Flower Confidential

“Flowers are like nothing else we buy. They don’t play by the same rules,” writes Amy Stewart in her latest book. They are ubiquitous and essentially free; we’ve only to stop by the side of the road and pluck a few. Yet Americans buy more flowers than Big Macs. Every year, $40 billion is spent worldwide on mostly inedible, pesticide-laden, soon-to-droop-and-die flowers.

“Why?” Stewart asks.
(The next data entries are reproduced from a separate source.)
/-- `sample` before the initialization phase ended. -/
theorem sample_loading_inv : Inv { sample with started := false } where
  store_wf := by decide
  store_backed := by decide
  divAcc_lt := by decide
  tacc_lt := by decide
  fault_genuine := nofun
  fault_started := nofun

/-! ## WellFormed: each check refuses an ill-formed term -/

theorem test_wf_refuses_read_address : (Instr.read 0x20000).wellFormed = false := by decide
theorem test_wf_refuses_write_address : (Instr.write 0x20000 0x01#8).wellFormed = false := by decide
theorem test_wf_refuses_tick_count : (Instr.tick 0x20000000).wellFormed = false := by decide
theorem test_wf_refuses_load_length (bytes : List Byte) (h : bytes.length = 0x20000000) :
    (Instr.loadCart bytes).wellFormed = false := by
  simp [Instr.wellFormed, countFits, h]
theorem test_wf_refuses_special_offset : ∀ k ∈ [0x00, 0x04, 0x05, 0x06, 0x07],
    (Instr.addrRegsPlain (BitVec.ofNat 7 k) .read).wellFormed = false := by decide
theorem test_wf_accepts_largest : (Instr.read 0x1FFFF).wellFormed = true ∧ (Instr.tick 0x1FFFFFFF).wellFormed = true ∧
    (Instr.addrRegsPlain 0x7F#7 .read).wellFormed = true := by decide

/-! ## Decode: words written out from 30_encoding R82 and R87 -/

/-- E1, bit by bit: OP 000, address 0_1111_1111_0000_0101, reserved 0. -/
theorem test_decode_read : decode [0b000_01111111100000101_000000000000#32] = .ok (.read 0xFF05, []) := by decide
/-- E8: an address out of range is still a request. -/
theorem test_decode_read_out_of_range : decode [0x10000000#32] = .ok (.read 0x10000, []) := by decide
/-- E2, bit by bit: OP 001, the address 0xFF06, reserved 0, the value 0x80. -/
theorem test_decode_write : decode [0b001_01111111100000110_0000_10000000#32] = .ok (.write 0xFF06 0x80#8, []) := by
  decide
/-- E3. -/
theorem test_decode_tick : decode [0b010_00000000000000000000100101100#32] = .ok (.tick 300, []) := by decide
/-- E15. -/
theorem test_decode_tick_largest : decode [0x5FFFFFFF#32] = .ok (.tick 0x1FFFFFFF, []) := by decide
/-- E4: bits 3:0 are group 0, bits 7:4 group 1. -/
theorem test_decode_push : decode [0b011_000000000000000000000_0101_1010#32] = .ok (.pushButtons 0xA#4 0x5#4, []) := by
  decide
/-- E5. -/
theorem test_decode_ack : decode [0b100_00000000000000000000000000000#32] = .ok (.ackTimerIrq, []) := by decide
/-- E6, P3: the header and four data words; the next request stays. -/
theorem test_decode_load : decode [0xA0000004#32, 0x31#32, 0xFE#32, 0xFF#32, 0xC3#32, 0xE0000000#32] =
    .ok (.loadCart [0x31#8, 0xFE#8, 0xFF#8, 0xC3#8], [0xE0000000#32]) := by decide
/-- A data word in data position 2. -/
theorem test_decode_load_data : decodeSpelling (.data 2#15 0x000000FF#32) = .ok (.loadCartData 2#15 0xFF#8) := by decide
/-- R83: a data word with bit 8 set. -/
theorem test_decode_load_data_reserved : decode [0xA0000001#32, 0x100#32] = .error (.reservedData 0x100#32) := by decide
/-- A LOAD_CART whose data words have not all come. -/
theorem test_decode_load_incomplete : decode [0xA0000002#32, 0x31#32] = .error .incomplete := by decide
/-- E7. -/
theorem test_decode_reset : decode [0b111_00000000000000000000000000000#32] = .ok (.reset, []) := by decide
/-- E9. -/
theorem test_decode_reserved110 : decode [0xC0000000#32] = .ok (.reserved110 0#29, []) := by decide
/-- E10 to E14. -/
theorem test_decode_reserved_bits :
    decode [0x0FF05001#32] = .error (.reservedBits 0x0FF05001#32) ∧
    decode [0x2FF06180#32] = .error (.reservedBits 0x2FF06180#32) ∧
    decode [0x6000015A#32] = .error (.reservedBits 0x6000015A#32) ∧
    decode [0x80000001#32] = .error (.reservedBits 0x80000001#32) ∧
    decode [0xE0000100#32] = .error (.reservedBits 0xE0000100#32) := by decide

/-- The rows of the table at an address each, the ends of the ranges among them (S1, F5 to F9). -/
theorem test_address_rows :
    decodeAddress .read 0b1_0000_0000_0000_0000#17 = some (.addrOutOfRange 0#16 .read) ∧
    decodeAddress .read 0x1FFFF#17 = some (.addrOutOfRange 0xFFFF#16 .read) ∧
    decodeAddress .read 0b0_1111_1111_0000_0000#17 = some (.addrJoyp .read) ∧
    decodeAddress .read 0b0_1111_1111_0000_0100#17 = some (.addrDiv .read) ∧
    decodeAddress .read 0b0_1111_1111_0000_0101#17 = some (.addrTima .read) ∧
    decodeAddress .read 0b0_1111_1111_0000_0110#17 = some (.addrTma .read) ∧
    decodeAddress .read 0b0_1111_1111_0000_0111#17 = some (.addrTac .read) ∧
    decodeAddress .read 0b0_1111_1111_0000_0001#17 = some (.addrRegsPlain 1#7 .read) ∧
    decodeAddress .read 0x0FF7F#17 = some (.addrRegsPlain 0x7F#7 .read) ∧
    decodeAddress .read 0x0FF80#17 = some (.addrStack 0#7 .read) ∧
    decodeAddress .read 0x0FFFF#17 = some (.addrStack 0x7F#7 .read) := by decide
theorem test_address_rows_ram :
    decodeAddress .read 0x0FE00#17 = some (.addrOam 0#8 .read) ∧
    decodeAddress .read 0x0FEFF#17 = some (.addrOam 0xFF#8 .read) ∧
    decodeAddress .read 0x0E000#17 = some (.addrForbiddenE 0#12 .read) ∧
    decodeAddress .read 0x0F000#17 = some (.addrForbiddenF0 0#11 .read) ∧
    decodeAddress .read 0x0F800#17 = some (.addrForbiddenF8 0#10 .read) ∧
    decodeAddress .read 0x0FC00#17 = some (.addrForbiddenFC 0#9 .read) ∧
    decodeAddress .read 0x0FDFF#17 = some (.addrForbiddenFC 0x1FF#9 .read) ∧
    decodeAddress .read 0x0DFFF#17 = some (.addrWram 0x1FFF#13 .read) ∧
    decodeAddress .read 0x0A000#17 = some (.addrExtram 0#13 .read) ∧
    decodeAddress .read 0x08000#17 = some (.addrVram 0#13 .read) ∧
    decodeAddress .read 0x07FFF#17 = some (.addrCart 0x7FFF#15 .read) := by decide

/-- Table rows as the opcode table numbers them, and that a step runs what was presented. -/
theorem test_table_word_request : decodeTableWord 32 0x2FF06080 = some (.write 0xFF06 0x80#8) ∧
    after State.tma (step (State.reset.withFetchWord 32 0x2FF06080)) = some 0x80#8 := by decide
theorem test_table_word_address : decodeTableWord 17 0xFF00 = some (.addrJoyp .read) ∧
    after State.response (step (State.reset.withFetchWord 17 0xFF00)) = some (some (.ok 0xCF#8)) := by decide
theorem test_table_word_load : decodeTableWord 32 0x000000FE_00000031_A0000002 = some (.loadCart [0x31#8, 0xFE#8]) ∧
    after State.store (step (State.reset.withFetchWord 32 0x000000FE_00000031_A0000002)) =
      some [(0, 0x31#8), (1, 0xFE#8)] := by decide

/-- R86: its own example lines, a comment and an empty list. -/
theorem test_assemble : assemble
    "READ  0xFF05        ; returns a byte\nWRITE 0xFF07, 0x05\n\nTICK  16\nPUSH  0xA, 0x5\nACK\nLOAD  [0x31, 254]\nLOAD []\nRESET".toList =
    some [.read 0xFF05, .write 0xFF07 0x05#8, .tick 16, .pushButtons 0xA#4 0x5#4, .ackTimerIrq,
      .loadCart [0x31#8, 0xFE#8], .loadCart [], .reset] := by decide +kernel
/-- R86: a value that is no byte, and a name that is no request. -/
theorem test_assemble_refuses : assemble "WRITE 0xFF07, 0x100".toList = none ∧ assemble "NOP".toList = none := by decide

/-! ## READ and WRITE -/

/-- The regions' boundaries (F3, F4, F5, F8, B2, S7 and R102), one byte each. -/
theorem test_read_regions :
    [0x0002, 0x7FFF, 0x8000, 0xC000, 0xDFFF, 0xE000, 0xFDFF, 0xFE00, 0xFF40, 0xFFFF].map (readsAs sample) =
    [0xFF#8, 0x5A#8, 0x00#8, 0x42#8, 0x00#8, 0x00#8, 0x00#8, 0x00#8, 0x91#8, 0x1F#8].map (fun v => some (some (.ok v))) := by
  decide
/-- The five special registers (S7, R138, R140, R142, R144). -/
theorem test_read_registers : [0xFF00, 0xFF04, 0xFF05, 0xFF06, 0xFF07].map (readsAs sample) =
    [0xDA#8, 0x11#8, 0xFE#8, 0x80#8, 0x05#8].map (fun v => some (some (.ok v))) := by decide
/-- F1, and a canonical store: writing 0x00 removes the byte. -/
theorem test_write_ram : after State.store (exec (.write 0xC001 0x42#8) State.reset) = some [(0xC001, 0x42#8)] ∧
    after (fun t => t.store.length) (exec (.write 0xC000 0x00#8) sample) = some 4 := by decide
/-- F3, F5, S9: absorbed. -/
theorem test_write_absorbed : after State.store (exec (.write 0x0002 0x00#8) sample) = some sample.store ∧
    after State.store (exec (.write 0xE000 0xFF#8) sample) = some sample.store := by decide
This question takes her all over the world, from farms in Ecuador to the flower market in the Netherlands to the Miami airport, the main entry point for flowers shipped to the United States. The U.S. imports over three-fourths of its flowers and, according to Stewart, a bouquet bought in a supermarket — often comprising flowers from far-flung places such as Bogotá, Kenya, and Amsterdam — is very likely better traveled than the person purchasing it.

Naturally, the flower industry is rife with issues: exploitation of workers, environmental degradation, and the constant threat of economic insecurity. Migrant workers are paid next to nothing and forced to handle hazardous chemicals; the U.S. government threatens to impose tariffs on Ecuador’s flowers unless Ecuador buys American milk and corn. Stewart dutifully covers the dark side, but her slightly awkward social commentary never quite brings these blood-and-roses stories to life, and she never digs deep enough on issues that warrant more than a topical investigation.

Nonetheless, the book succeeds in offering richly detailed information about the genetic engineering and breeding of flowers, and the growing organic and fair-trade movements around the world. Stewart also provides interesting historical notes, including a look at how the Romans in the first century AD had a highly developed flower trade, manipulating flowers to bloom out of season using steam or hot water in some of the earliest greenhouses.

Flowers have cornered the market on expressing sentiment of all kinds, and that’s part of the reason Americans buy 4 billion of them every year. As flower farmer Don Garibaldi tells Stewart, “Whiskey — that’s fine. Candies are all right. But flowers? That’s something different, I gotta tell you.”

Erin C. Connor, a former Orion intern, works in publishing and is writing a novella.